> Requirement: In the listing below, print exactly the lines between the line holding "theorem exec_turnLaw (h" and the line holding "lift2_turnLaw h rfl rfl", inclusive, and no more.

- - -

/-- The command's sources hold values: every source slot, and every source byte unless it is a sampler that goes on, whose seed
is its session's copy (R44, R67). -/
structure SourcesWritten (i : Instr) (s : State) : Prop where
  slots : ∀ r ∈ (operandsOf i s.params s.argv).slotSrc, s.pm.getRange r.start r.len ≠ none
  bytes : s.xof = none ∨ isSampler i = false → ∀ r ∈ (operandsOf i s.params s.argv).bmSrc, s.bm.getRange r.start r.len ≠ none

theorem SourcesWritten.of_none (hslots : (operandsOf i s.params s.argv).slotSrc = [])
    (hbytes : (operandsOf i s.params s.argv).bmSrc = []) : SourcesWritten i s :=
  ⟨by simp [hslots], by simp [hbytes]⟩

theorem SourcesWritten.of_slots {x n : Nat} {ps : List Poly} (hslots : (operandsOf i s.params s.argv).slotSrc = [⟨x, n⟩])
    (hbytes : (operandsOf i s.params s.argv).bmSrc = []) (h : s.pm.getRange x n = some ps) : SourcesWritten i s :=
  ⟨by simp [hslots, h], by simp [hbytes]⟩

theorem SourcesWritten.of_two_slots {x n y m : Nat} {ps qs : List Poly}
    (hslots : (operandsOf i s.params s.argv).slotSrc = [⟨x, n⟩, ⟨y, m⟩])
    (hbytes : (operandsOf i s.params s.argv).bmSrc = []) (hx : s.pm.getRange x n = some ps)
    (hy : s.pm.getRange y m = some qs) : SourcesWritten i s :=
  ⟨by simp [hslots, hx, hy], by simp [hbytes]⟩

theorem SourcesWritten.of_bytes {a n : Nat} {bs : List Byte} (hslots : (operandsOf i s.params s.argv).slotSrc = [])
    (hbytes : (operandsOf i s.params s.argv).bmSrc = [⟨a, n⟩]) (h : s.bm.getRange a n = some bs) : SourcesWritten i s :=
  ⟨by simp [hslots], by simp [hbytes, h]⟩

/-- PCHKNORM with a bound above (Q-1)/8, whose verdict needs no coefficient (R174, R175; notes/assumptions/18.md). -/
def BoundDecides (i : Instr) (s : State) : Prop := (∃ ra vl, i = .pchknorm ra vl) ∧ boundTooLarge s.argv.a0.toInt = true

/-- MATVEC and WIPE, the commands that write the hidden MATVEC buffers (R40, R284). -/
def writesMatBuffers : Instr → Bool
  | .matvec _ _ _ | .wipe => true
  | _ => false

theorem writesMatBuffers_eq_false (hmat : ∀ rd ra sl, i ≠ .matvec rd ra sl) (hwipe : i ≠ .wipe) : writesMatBuffers i = false := by
  cases i with
  | matvec rd ra sl => exact absurd rfl (hmat rd ra sl)
  | wipe => exact absurd rfl hwipe
  | _ => rfl

/-- What `exec_outcome` leaves open about a turn of command i from s to t: only a sampler opens a session, with this turn's draw
behind it (R218), only MATVEC and WIPE change the MATVEC buffers (R40), and a command that completes has read written sources
(R44). -/
structure TurnLaw (i : Instr) (s t : State) : Prop where
  session : ∀ x, t.xof = some x → isSampler i = true ∧ x.pos = streamBudget s
  buffers : writesMatBuffers i = false → t.matEntry = s.matEntry ∧ t.matAcc = s.matAcc
  sources : t.xof = none → t.err = false → BoundDecides i s ∨ SourcesWritten i s

theorem TurnLaw.error (e : ErrCode) : TurnLaw i s (s.endWithError e) where
  session _ hx := by cases hx
  buffers _ := ⟨rfl, rfl⟩
  sources _ herr := by cases herr

theorem TurnLaw.running {x : XofSession} (hi : isSampler i = true) (hx : x.pos = streamBudget s) :
    TurnLaw i s { s with xof := some x } where
  session y hy := by
    cases hy
    exact ⟨hi, hx⟩
  buffers _ := ⟨rfl, rfl⟩
  sources hnone := by cases hnone

theorem TurnLaw.completed {u : State} {r r1 : Word} (hsrc : SourcesWritten i s)
    (hbuf : writesMatBuffers i = false → u.matEntry = s.matEntry ∧ u.matAcc = s.matAcc := by exact fun _ => ⟨rfl, rfl⟩) :
    TurnLaw i s (u.complete r r1) where
  session _ hx := by cases hx
  buffers := hbuf
  sources _ _ := .inr hsrc

/-- A checked command's law, from its effect's. -/
theorem checked_turnLaw {eff : Result} (h : checked i s eff = .next t) (he : eff = .next t → TurnLaw i s t) : TurnLaw i s t := by
  obtain ⟨e, -, rfl⟩ | ⟨-, heff⟩ := checked_eq_next h
  · exact .error e
  · exact he heff

theorem lift1_turnLaw {rd ra n : Nat} {f : Poly → Poly} (h : lift1 i rd ra n f s = .next t)
    (hslots : (operandsOf i s.params s.argv).slotSrc = [⟨ra, n⟩]) (hbytes : (operandsOf i s.params s.argv).bmSrc = []) :
    TurnLaw i s t := by
  obtain ⟨e, -, rfl⟩ | ⟨-, as, has, -, rfl⟩ := lift1_eq_next h
  · exact .error e
  · exact .completed (.of_slots hslots hbytes has)

theorem lift2_turnLaw {rd ra rb n : Nat} {f : Poly → Poly → Poly} (h : lift2 i rd ra rb n f s = .next t)
    (hslots : (operandsOf i s.params s.argv).slotSrc = [⟨ra, n⟩, ⟨rb, n⟩])
    (hbytes : (operandsOf i s.params s.argv).bmSrc = []) : TurnLaw i s t := by
  obtain ⟨e, -, rfl⟩ | ⟨-, as, bs, has, -, hbs, -, rfl⟩ := lift2_eq_next h
  · exact .error e
  · exact .completed (.of_two_slots hslots hbytes has hbs)

theorem lift1Pair_turnLaw {rd rb ra n : Nat} {f g : Poly → Poly} (h : lift1Pair i rd rb ra n f g s = .next t)
    (hslots : (operandsOf i s.params s.argv).slotSrc = [⟨ra, n⟩]) (hbytes : (operandsOf i s.params s.argv).bmSrc = []) :
    TurnLaw i s t := by
  obtain ⟨e, -, rfl⟩ | ⟨-, as, has, -, rfl⟩ := lift1Pair_eq_next h
  · exact .error e
  · exact .completed (.of_slots hslots hbytes has)

theorem packCmd_turnLaw {ra n : Nat} {pack : Poly → List Byte} (h : packCmd i ra n pack s = .next t)
    (hslots : (operandsOf i s.params s.argv).slotSrc = [⟨ra, n⟩]) (hbytes : (operandsOf i s.params s.argv).bmSrc = []) :
    TurnLaw i s t := by
  obtain ⟨e, -, rfl⟩ | ⟨-, ps, hps, -, rfl⟩ := packCmd_eq_next h
  · exact .error e
  · exact .completed (.of_slots hslots hbytes hps)

theorem unpackCmd_turnLaw {rd n len : Nat} {unpack : List Byte → Poly} (h : unpackCmd i rd n len unpack s = .next t)
    (hslots : (operandsOf i s.params s.argv).slotSrc = [])
    (hbytes : (operandsOf i s.params s.argv).bmSrc = [⟨s.argv.a0.toNat, n * len⟩]) : TurnLaw i s t := by
  obtain ⟨e, -, rfl⟩ | ⟨-, bs, hbs, -, rfl⟩ := unpackCmd_eq_next h
  · exact .error e
  · exact .completed (.of_bytes hslots hbytes hbs)

/-- Where no session is open the seed came from BM (R203). -/
theorem seed_written {n : Nat} {seed : List Byte} (hi : isSampler i = true)
    (hseed : (s.xof = none ∧ s.bm.getRange s.argv.a0.toNat n = some seed) ∨ ∃ x, s.xof = some x ∧ x.msg.take n = seed) :
    s.xof = none ∨ isSampler i = false → s.bm.getRange s.argv.a0.toNat n ≠ none := by
  obtain ⟨-, hbm⟩ | ⟨x, hx, -⟩ := hseed
  · simp [hbm]
  · simp [hx, hi]

theorem sampleCmd_turnLaw {rd : Nat} {sl : SeedLen} {sampler : List Byte → Except Shortage Poly} {mode : XofMode}
    {msgs : List Byte → List (List Byte)} (h : sampleCmd i rd sl sampler mode msgs s = .next t) (hi : isSampler i = true)
    (hslots : (operandsOf i s.params s.argv).slotSrc = [])
    (hbytes : (operandsOf i s.params s.argv).bmSrc = [⟨s.argv.a0.toNat, sl.bytes⟩]) : TurnLaw i s t := by
  obtain ⟨e, -, rfl⟩ | ⟨-, seed, hseed, ⟨x, hx, rfl⟩ | ⟨ps, -, rfl⟩⟩ := sampleCmd_eq_next h
  · exact .error e
  · exact .running hi (runSessions_eq_error hx).2.2
  · refine .completed ⟨by simp [hslots], ?_⟩
    simpa [hbytes] using seed_written hi hseed

/-- The law holds of every command's turn: one case for each way in which a command reads its sources. -/
theorem exec_turnLaw (h : exec i s = .next t) : TurnLaw i s t := by
  cases i with
  | nop | smont | sred | scaddq | sp2r | sdecomp | smkhint | susehint =>
    cases h
    exact .completed (.of_none rfl rfl)
  | padd rd ra rb vl | psub rd ra rb vl | ppwm rd ra rb vl | pusehint rd ra rb vl => exact lift2_turnLaw h rfl rfl
  | pshl rd ra vl | pred rd ra vl | pcaddq rd ra vl | pntt rd ra vl | pinvntt rd ra vl => exact lift1_turnLaw h rfl rfl
  | pp2r rd ra rb vl | pdecomp rd ra rb vl => exact lift1Pair_turnLaw h rfl rfl
  | ppwms rd ra rb vl | ppwacc rd ra rb vl | pmkhint rd ra rb vl =>
    refine checked_turnLaw h fun h => ?_
    obtain ⟨as, has, -, h⟩ := withSlots_eq_next h
    obtain ⟨bs, hbs, -, h⟩ := withSlots_eq_next h
    cases h
    exact .completed (.of_two_slots rfl rfl has hbs)
  | pchknorm ra vl =>
    refine checked_turnLaw h fun h => ?_
    split at h
    · rename_i hbound
      cases h
      exact ⟨by simp, by simp, fun _ _ => .inl ⟨⟨_, _, rfl⟩, hbound⟩⟩
    · obtain ⟨ps, hps, -, h⟩ := withSlots_eq_next h
      cases h
      exact .completed (.of_slots rfl rfl hps)
  | matvec rd ra sl =>
    refine checked_turnLaw h fun h => ?_
    obtain ⟨rho, hseed, h⟩ := withSeed_eq_next h
    obtain ⟨vec, hvec, -, h⟩ := withSlots_eq_next h
    split at h
    · rename_i x hx
      cases h
      exact .running rfl (runSessions_eq_error hx).2.2
    · cases h
      refine .completed ⟨by simp [operandsOf, hvec], ?_⟩ nofun
      simpa [operandsOf] using seed_written rfl hseed
  | sunif rd vl sl | seta rd vl sl | schal rd sl => exact sampleCmd_turnLaw h rfl rfl rfl
  | sgamma1 rd vl sl =>
    refine checked_turnLaw h fun h => ?_
    obtain ⟨seed, hseed, -, h⟩ := withBytes_eq_next h
    cases h
    exact .completed (.of_bytes rfl rfl hseed)
  | pkt1 ra vl | pkt0 ra vl | pketa ra vl | pkz ra vl | pkw1 ra vl | stpoly ra vl => exact packCmd_turnLaw h rfl rfl
  | upkt1 rd vl | upkt0 rd vl | upketa rd vl | upkz rd vl | ldpoly rd vl => exact unpackCmd_turnLaw h rfl rfl
  | pkhint ra =>
    refine checked_turnLaw h fun h => ?_
    obtain ⟨hs, hhs, -, h⟩ := withSlots_eq_next h
    split at h
    · cases h
      exact .error _
    · cases h
      exact .completed (.of_slots rfl rfl hhs)
  | packsig ra rb =>
    refine checked_turnLaw h fun h => ?_
    obtain ⟨hs, hhs, -, h⟩ := withSlots_eq_next h
    split at h
    · cases h
      exact .error _
    · obtain ⟨c, hc, -, h⟩ := withBytes_eq_next h
      obtain ⟨z, hz, -, h⟩ := withSlots_eq_next h
      cases h
      exact .completed ⟨by simp [operandsOf, hhs, hz], by simp [operandsOf, hc]⟩
  | upkhint rd | unpacksig ra rb =>
    refine checked_turnLaw h fun h => ?_
    obtain ⟨y, hy, -, h⟩ := withBytes_eq_next h
    split at h
    · cases h
      exact .completed (.of_bytes rfl rfl hy)
    · cases h
      exact .completed (.of_bytes rfl rfl hy)
  | unpackpk rd | unpacksk rd ra rb =>
    refine checked_turnLaw h fun h => ?_
    obtain ⟨bs, hbs, -, h⟩ := withBytes_eq_next h
    cases h
    exact .completed (.of_bytes rfl rfl hbs)
  | packpk ra =>
    refine checked_turnLaw h fun h => ?_
    obtain ⟨rho, hrho, -, h⟩ := withBytes_eq_next h
    obtain ⟨t1, ht1, -, h⟩ := withSlots_eq_next h
    cases h
    exact .completed ⟨by simp [operandsOf, ht1], by simp [operandsOf, hrho]⟩
  | packsk rd ra rb =>
    refine checked_turnLaw h fun h => ?_
    obtain ⟨rho, hrho, -, h⟩ := withBytes_eq_next h
    obtain ⟨key, hkey, -, h⟩ := withBytes_eq_next h
    obtain ⟨tr, htr, -, h⟩ := withBytes_eq_next h
    obtain ⟨s1, hs1, -, h⟩ := withSlots_eq_next h
    obtain ⟨s2, hs2, -, h⟩ := withSlots_eq_next h
    obtain ⟨t0, ht0, -, h⟩ := withSlots_eq_next h
    cases h
    exact .completed ⟨by simp [operandsOf, hs1, hs2, ht0], by simp [operandsOf, hrho, hkey, htr]⟩
  | pzero rd vl | bzero =>
    refine checked_turnLaw h fun h => ?_
    cases h
    exact .completed (.of_none rfl rfl)
  | wipe =>
    refine checked_turnLaw h fun h => ?_
    cases h
    exact .completed (.of_none rfl rfl) nofun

- - -

> Answer below:
theorem exec_turnLaw (h : exec i s = .next t) : TurnLaw i s t := by
  cases i with
  | nop | smont | sred | scaddq | sp2r | sdecomp | smkhint | susehint =>
    cases h
    exact .completed (.of_none rfl rfl)
  | padd rd ra rb vl | psub rd ra rb vl | ppwm rd ra rb vl | pusehint rd ra rb vl => exact lift2_turnLaw h rfl rfl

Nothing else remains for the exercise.